Давай, Гриша, решайся, раз, два, три… Гриша, либо сейчас, либо никогда. Сказал «нет» и все. А дальше будь что будет. Получишь от Максимыча его фирменный взгляд, черный взгляд из окопов его темных глазниц. Получишь — ну и что? Терпи и живи дальше. Раз, два, три…

Так ведь не отстанут… Я Максимыча знаю. Ну-ка взял себя в руки, дрянь такая, и говори – не буду. Как в армии умел – не буду и все. Хоть режьте, не буду.

Нет, не идет. Не идет. И выпить тянет — аж руки трясутся. Если не пить, что тогда? Домой? В голове поплыло утро, Машка, дочь моя, с ее проколотой губой — вот дурочка… «Папка, ты у меня классный, но ничего не понимаешь в жизни, потому тебя и обманывают», — чмокнула в щеку и убежала. А Верка орет: «Что ты ей не скажешь?». А я черт его знает, что сказать. Сам в юности волосы покрасил… А Машка хорошая, дурочка просто. Меня не в грош не ставит, с каким-то подростком связалась, как с цепи сорвалась, дурочка…

Гриша, не отвлекайся. Гриша, пора. Самое тяжелое в моей работе, ломать, ломать себя через колено.

— Мужики, я с вами посижу, а пить не буду… Не надо мне… — сказал я быстро.

Костя оживился:

— Ну жаль… – протянул он. — Давай, Степан Максимович, наливай. Мне бежать скоро.

— Ты погоди, салага, — оборвал Шахов. – Ты че, Гриша, на работе утомился? Не ел, поди, ничего? Смотри у меня…Мало нас, настоящих, осталось. Давай-ка двадцать капель для инаугурации.

Он поднял пустой стакан. На клейком стекле отпечатались пальцы.

— Нееее… — остановил я. – Не могу сегодня. Верке обещал, а тут еще сердце… Ну, прости, Максимыч.

Я застыл, внутренне остановился, как человек, ожидающий удара сзади. Я смотрел не на Максимыча, а чуть наискосок, на сваленные у дальней стенки чугунные радиаторы, и лицо Максимыча чернело справа, покачиваясь. Надо смотреть в глаза, но стыдно, ой как стыдно.

— Как знаешь, — сказало лицо.

Максимыч пригладил рукой тонкие свои, черные волосья, облепившие голову, как тина, и перевернул мой стакан.

Обиделся? Вроде не обиделся. Не поймешь.

А лучше бы обиделся.
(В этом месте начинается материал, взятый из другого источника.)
-- ==== Sys2Proof/Config.lean ====
section
/-!
DEFINITION. The named parameters of 00_scope.md R9, the fixed addresses and the font table of
20_memory.md R53 and R54, and the free random bytes of 40_cycle.md R119.
-/

namespace Sys2Proof

/-- `VF_ALIAS` (R9, 40_cycle.md R116): what VF keeps when the destination is VF itself. -/
inductive VfAlias where
  | flagWins
  | resultWins
  deriving DecidableEq, Repr

/-- `MEM_OOB` (R9, 20_memory.md R52): an access above 0xFFF is undefined, or wraps at 12 bits. -/
inductive MemOob where
  | undefined
  | wrap12
  deriving DecidableEq, Repr

/-- `KEY_OOB` (R9, 45_keys_timers.md R200): a key number above 15 is undefined, or is cut to its
low nibble. -/
inductive KeyOob where
  | undefined
  | lowNibble
  deriving DecidableEq, Repr

/-- `DRAW_EDGE` (R9, 41_display.md R131): what a sprite pixel off the grid does. -/
inductive DrawEdge where
  | clip
  | wrap
  | undefined
  deriving DecidableEq, Repr

/-- `JUMP_OFFSET_REG` (R9, 42_control.md R148): the register that `Bnnn` adds. -/
inductive JumpOffsetReg where
  | vx
  | v0
  deriving DecidableEq, Repr

/-- The five parameters of R9 that choose behaviour. The sixth, `FONT`, is a table of bytes and
becomes memory contents at construction (`State.construct`). -/
structure Params where
  vfAlias : VfAlias
  memOob : MemOob
  keyOob : KeyOob
  drawEdge : DrawEdge
  jumpOffsetReg : JumpOffsetReg
  deriving DecidableEq, Repr

/-- The defaults of R9. -/
def Params.default : Params where
  vfAlias := .flagWins
  memOob := .undefined
  keyOob := .undefined
  drawEdge := .clip
  jumpOffsetReg := .vx

namespace Config

/-- Memory holds the addresses 0x000 to 0xFFF (R8, 10_state.md R33). -/
abbrev memSize : Nat := 4096

/-- The first address of the font table (R8, 20_memory.md R54). -/
abbrev fontBase : Nat := 0x050

/-- The ROM load address and the entry point (R8, 70_reset_and_hazards.md R251, R252). -/
abbrev programBase : Nat := 0x200

/-- The longest ROM image a launch accepts (70_reset_and_hazards.md R252). -/
abbrev maxRom : Nat := 3584

/-- Framebuffer columns and rows (R8, 10_state.md R30). -/
abbrev columns : Nat := 64
abbrev rows : Nat := 32

/-- Glyphs 0 to 3 of R54. -/
def glyphs0to3 : List Byte :=
  [0xF0, 0x90, 0x90, 0x90, 0xF0] ++ [0x20, 0x60, 0x20, 0x20, 0x70] ++
  [0xF0, 0x10, 0xF0, 0x80, 0xF0] ++ [0xF0, 0x10, 0xF0, 0x10, 0xF0]

/-- Glyphs 4 to 7 of R54. -/
def glyphs4to7 : List Byte :=
  [0x90, 0x90, 0xF0, 0x10, 0x10] ++ [0xF0, 0x80, 0xF0, 0x10, 0xF0] ++
  [0xF0, 0x80, 0xF0, 0x90, 0xF0] ++ [0xF0, 0x10, 0x20, 0x40, 0x40]

/-- Glyphs 8 to B of R54. -/
def glyphs8toB : List Byte :=
  [0xF0, 0x90, 0xF0, 0x90, 0xF0] ++ [0xF0, 0x90, 0xF0, 0x10, 0xF0] ++
  [0xF0, 0x90, 0xF0, 0x90, 0x90] ++ [0xE0, 0x90, 0xE0, 0x90, 0xE0]

/-- Glyphs C to F of R54. -/
def glyphsCtoF : List Byte :=
  [0xF0, 0x80, 0x80, 0x80, 0xF0] ++ [0xE0, 0x90, 0x90, 0x90, 0xE0] ++
  [0xF0, 0x80, 0xF0, 0x80, 0xF0] ++ [0xF0, 0x80, 0xF0, 0x80, 0x80]

/-- The default `FONT` of R54: glyph d is the five bytes from 5 × d on. The spec takes these bytes
from general knowledge (D14). UNVERIFIED, unsafe: log 11. -/
def font : List Byte := glyphs0to3 ++ glyphs4to7 ++ glyphs8toB ++ glyphsCtoF

/-- The free random bytes (40_cycle.md R119, D22): the n-th byte that the random source delivers
when the host has lined none up. Nothing constrains it. DESIGN CHOICE of form, safe: log 2. -/
opaque randomByte : Nat → BitVec 8

end Config

end Sys2Proof
end

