-- ==== Sys2Proof/Machine/KeysTimers.lean ====
section
/-!
DEFINITION. Keypad and timer instructions (45_keys_timers.md). The timers decay after this, in the
same cycle (40_cycle.md R118).
-/

namespace Sys2Proof.Machine

/-- SKP Vx (R201). -/
def execSkp (x : Index16) (s : State) : Host.Outcome State Fault Refusal :=
  match keyPressed s (s.getV x) with
  | .ok pressed => .next (s.skipIf pressed)
  | .error f => .fault f

/-- SKNP Vx (R202). -/
def execSknp (x : Index16) (s : State) : Host.Outcome State Fault Refusal :=
  match keyPressed s (s.getV x) with
  | .ok pressed => .next (s.skipIf (!pressed))
  | .error f => .fault f

/-- LD Vx, DT (R203): the value before this cycle's decay. -/
def execLdVxDt (x : Index16) (s : State) : Host.Outcome State Fault Refusal :=
  .next (s.setV x s.DT)

/-- LD Vx, K (R204): the lowest pressed key, or back to this instruction. -/
def execLdVxK (x : Index16) (s : State) : Host.Outcome State Fault Refusal :=
  match firstPressed s.key with
  | some k => .next (s.setV x (BitVec.ofNat 8 k.val))
  | none => .next s.rewind

/-- LD DT, Vx (R205). -/
def execLdDtVx (x : Index16) (s : State) : Host.Outcome State Fault Refusal :=
  .next { s with DT := s.getV x }

/-- LD ST, Vx (R206). -/
def execLdStVx (x : Index16) (s : State) : Host.Outcome State Fault Refusal :=
  .next { s with ST := s.getV x }

end Sys2Proof.Machine
end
Легко они меня как-то на берег списали… Хотя это неплохо… Нужно терпеть, терпеть…

Не люблю подводить людей, а уж врать – последнее дело. Да кому врать? Максимычу! Не умею я врать. У меня на лице все написано. Я даже Верку-то провести не могу, а тут Максимыч.
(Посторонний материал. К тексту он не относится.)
-- ==== Sys2Proof/Machine/HostPort.lean ====
section
/-!
DEFINITION. The host's side of the block, between cycles (60_exceptions.md R228 to R236,
70_reset_and_hazards.md R250 to R253, 10_state.md R31, R32).
-/

namespace Sys2Proof.Machine

/-! ## Construction, ROM load and launch -/

/-- Construction with other parameters and another `FONT` (00_scope.md R9, 20_memory.md R54). With
the defaults it is `State.reset`. -/
def State.construct (params : Params) (font : Vector Byte 80) : State :=
  { State.reset with
    params := params
    mem := Memory.writeList State.reset.mem Config.fontBase font.toList }

/-- The ROM load (70_reset_and_hazards.md R252): byte j of the image goes to 0x200 + j. `none` is a
file that cannot be read, which is skipped silently. A longer image than memory holds is refused
(D21). -/
def State.loadRom (s : State) : Option (List Byte) → Host.Outcome State Fault Refusal
  | none => .next s
  | some image =>
    if image.length ≤ Config.maxRom then
      .next { s with mem := Memory.writeList s.mem Config.programBase image }
    else .refused .romTooLong

/-- The keypad port (60_exceptions.md R230): the host's write of the sixteen key states. -/
def State.setKeys (s : State) (key : Keypad) : State := { s with key := key }

/-- The random input (60_exceptions.md R232): the source lines up one more byte. -/
def State.offerRandom (s : State) (r : Byte) : State := { s with rnd := s.rnd ++ [r] }

/-- A launch (70_reset_and_hazards.md R253): construction, the ROM load and a keypad value. -/
def launch (params : Params) (font : Vector Byte 80) (image : List Byte) (key : Keypad) :
    Host.Outcome State Fault Refusal :=
  match (State.construct params font).loadRom (some image) with
  | .next s => .next (s.setKeys key)
  | .fault f => .fault f
  | .refused r => .refused r

/-! ## The ports read between cycles -/

/-- The video port's cell `row * 64 + col` (10_state.md R31, R32, 60_exceptions.md R231). -/
def State.video (s : State) (cell : Fin 2048) : BitVec 32 :=
  if s.fb.pixel (Fin.ofNat 64 cell.val) (Fin.ofNat 32 (cell.val / 64)) then 0xFFFFFFFF#32
  else 0x00000000#32

/-- The sound output (60_exceptions.md R229). -/
def State.sound (s : State) : Bool := s.ST != 0#8

/-! ## The cycle port and the host's moves -/

/-- One request at the cycle port as a state (40_cycle.md R111, R121): an undefined outcome sets the
sticky mark, and a marked state takes no cycle. The fields beside the mark are not specified then;
the model keeps the ones from before the cycle (log 3). -/
def State.cycle (s : State) : State :=
  match step s with
  | .next t => t
  | .fault (.undefined reason) => { s with undef := some reason }
  | .fault (.stuck _) => s
  | .refused _ => s

/-- What the host may do between cycles (60_exceptions.md R236). -/
inductive HostMove where
  /-- request the next cycle (R228) -/
  | cycle
  /-- write the keypad (R230) -/
  | keys (key : Keypad)
  /-- the random source lines up a byte (R232) -/
  | random (r : Byte)
  deriving DecidableEq, Repr

/-- One move of the host. -/
def State.hostMove (s : State) : HostMove → State
  | .cycle => s.cycle
  | .keys key => s.setKeys key
  | .random r => s.offerRandom r

/-- A run: the host's moves in order (70_reset_and_hazards.md R263). -/
def State.runHost (s : State) : List HostMove → State
  | [] => s
  | m :: ms => (s.hostMove m).runHost ms

end Sys2Proof.Machine
end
Стыдно, очень стыдно. Сам не люблю, когда кто-то за столом не пьет, жеманится, ну точно брезгает. Не одобряют у нас этого. Если ты болезный или при смерти, так лежи дома и не баламуть мужиков, а если уж они тебя приняли, носом крутить – паскудство сплошное.

Я снова взялся за сердце и сморщился, и тут же плюнул – актер-то из меня никудышний.

Максимыч подержал в руках бутылку, утер ее рукавом и улыбнулся этикетке. Он в этом толк понимает. Он во всем толк понимает. На черном лице заблестели сметливые глаза.

— Ну что, Костян, бумсик?

— Давай, — поддержал молодой.

А меня как будто нет. Максимыч этого Костю не любит, а тут – ну как с сыном возится. Бумсика предлагает – а бумсик, это наше, жэковское, не для посторонних… Что я, ревную что ли? Ну, Гриша, дошел ты до таких мыслей на почве трезвости… Проще надо быть.

Я отсел вполоборота и закурил папиросу. Лучше Максимыча бумсик не делал никто. Это рецепт он привез с северов, где работал когда-то.

А как Максимыч делал бумсик – загляденье. Не отводя от Кости взгляд, ловко, как фокусник, он вытянул откуда-то справа початую двухлитровку пива. Глаза его заговорчески смеялись сквозь табачный дым. Пожевав папиросу, Максимыч поднял пустой стакан на уровень глаз, взгляд его стал сверлящим, ровно у лаборанта. Водка полилась ровной струйкой, холодным и вязким глицерином. Он налил грамм пятьдесят, бережно отставил бутылку, а потом аккуратно влил туда пива на треть. Затянувшись, он отложил папиросу в старую банку из-под сельди. Теперь закрыл стакан свой огромной ладонью и резко встряхнул, ударяя дно о вторую ладонь. В стакане забурлило, и поднялась в нем густая пенная шапка — бумсик.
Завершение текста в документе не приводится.